One jury member, Dušan Makavejev, protested the decision, defended the film, and publicly supported director Michael Verhoeven and producer Rob Houwer. Bauer responded by citing the Berlinale's status as an "A" festival, meaning that once a film was accepted, it could not be excluded from competition. This led to confrontations between the Berlinale leadership and Stevens, as well as tensions with the international press.
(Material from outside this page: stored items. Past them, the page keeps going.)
/-! ### setPointer -/

@[simp] theorem State.setPointer_rd (t : TableName) (n : Nat) : (s.setPointer t n).rd = s.rd := rfl
@[simp] theorem State.setPointer_hlu (t : TableName) (n : Nat) : (s.setPointer t n).hlu = s.hlu := rfl
@[simp] theorem State.setPointer_tlu (t : TableName) (n : Nat) : (s.setPointer t n).tlu = s.tlu := rfl
@[simp] theorem State.setPointer_csu_ranges (t : TableName) (n : Nat) : (s.setPointer t n).csu.ranges = s.csu.ranges := rfl
@[simp] theorem State.setPointer_csu_programs (t : TableName) (n : Nat) : (s.setPointer t n).csu.programs = s.csu.programs := rfl
@[simp] theorem State.setPointer_csu_deny (t : TableName) (n : Nat) : (s.setPointer t n).csu.deny = s.csu.deny := rfl
@[simp] theorem State.setPointer_ae (t : TableName) (n : Nat) : (s.setPointer t n).ae = s.ae := rfl
@[simp] theorem State.setPointer_dcu (t : TableName) (n : Nat) : (s.setPointer t n).dcu = s.dcu := rfl
@[simp] theorem State.setPointer_lau (t : TableName) (n : Nat) : (s.setPointer t n).lau = s.lau := rfl
@[simp] theorem State.setPointer_dlu (t : TableName) (n : Nat) : (s.setPointer t n).dlu = s.dlu := rfl
@[simp] theorem State.setPointer_scc (t : TableName) (n : Nat) : (s.setPointer t n).scc = s.scc := rfl
@[simp] theorem State.setPointer_reu (t : TableName) (n : Nat) : (s.setPointer t n).reu = s.reu := rfl
@[simp] theorem State.setPointer_til (t : TableName) (n : Nat) : (s.setPointer t n).til = s.til := rfl
@[simp] theorem State.setPointer_power (t : TableName) (n : Nat) : (s.setPointer t n).power = s.power := rfl
@[simp] theorem State.setPointer_pending (t : TableName) (n : Nat) : (s.setPointer t n).pending = s.pending := rfl

/-! ### setEstopPin -/

@[simp] theorem State.setEstopPin_rd (low : Bool) : (s.setEstopPin low).rd = s.rd := rfl
@[simp] theorem State.setEstopPin_hlu (low : Bool) : (s.setEstopPin low).hlu = s.hlu := rfl
@[simp] theorem State.setEstopPin_tlu (low : Bool) : (s.setEstopPin low).tlu = s.tlu := rfl
@[simp] theorem State.setEstopPin_csu (low : Bool) : (s.setEstopPin low).csu = s.csu := rfl
@[simp] theorem State.setEstopPin_ae (low : Bool) : (s.setEstopPin low).ae = s.ae := rfl
@[simp] theorem State.setEstopPin_dcu (low : Bool) : (s.setEstopPin low).dcu = s.dcu := rfl
@[simp] theorem State.setEstopPin_lau (low : Bool) : (s.setEstopPin low).lau = s.lau := rfl
@[simp] theorem State.setEstopPin_dlu (low : Bool) : (s.setEstopPin low).dlu = s.dlu := rfl
@[simp] theorem State.setEstopPin_scc (low : Bool) : (s.setEstopPin low).scc = s.scc := rfl
@[simp] theorem State.setEstopPin_reu (low : Bool) : (s.setEstopPin low).reu = s.reu := rfl
@[simp] theorem State.setEstopPin_til (low : Bool) : (s.setEstopPin low).til = s.til := rfl
@[simp] theorem State.setEstopPin_power_phase (low : Bool) : (s.setEstopPin low).power.phase = s.power.phase := rfl
@[simp] theorem State.setEstopPin_power_rstLow (low : Bool) : (s.setEstopPin low).power.rstLow = s.power.rstLow := rfl
@[simp] theorem State.setEstopPin_power_pfailLow (low : Bool) : (s.setEstopPin low).power.pfailLow = s.power.pfailLow := rfl
@[simp] theorem State.setEstopPin_pending (low : Bool) : (s.setEstopPin low).pending = s.pending := rfl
At a press conference, Verhoeven defended his film, stating: "I have not made an anti-American film. If I were an American, I would even say my film is pro-American. The biggest part of the American people today is against the war in Vietnam". Other directors that were taking part in the festival withdrew their films in protest. The jury was accused of censorship and eventually disbanded, therefore no prizes were awarded and the competition was suspended.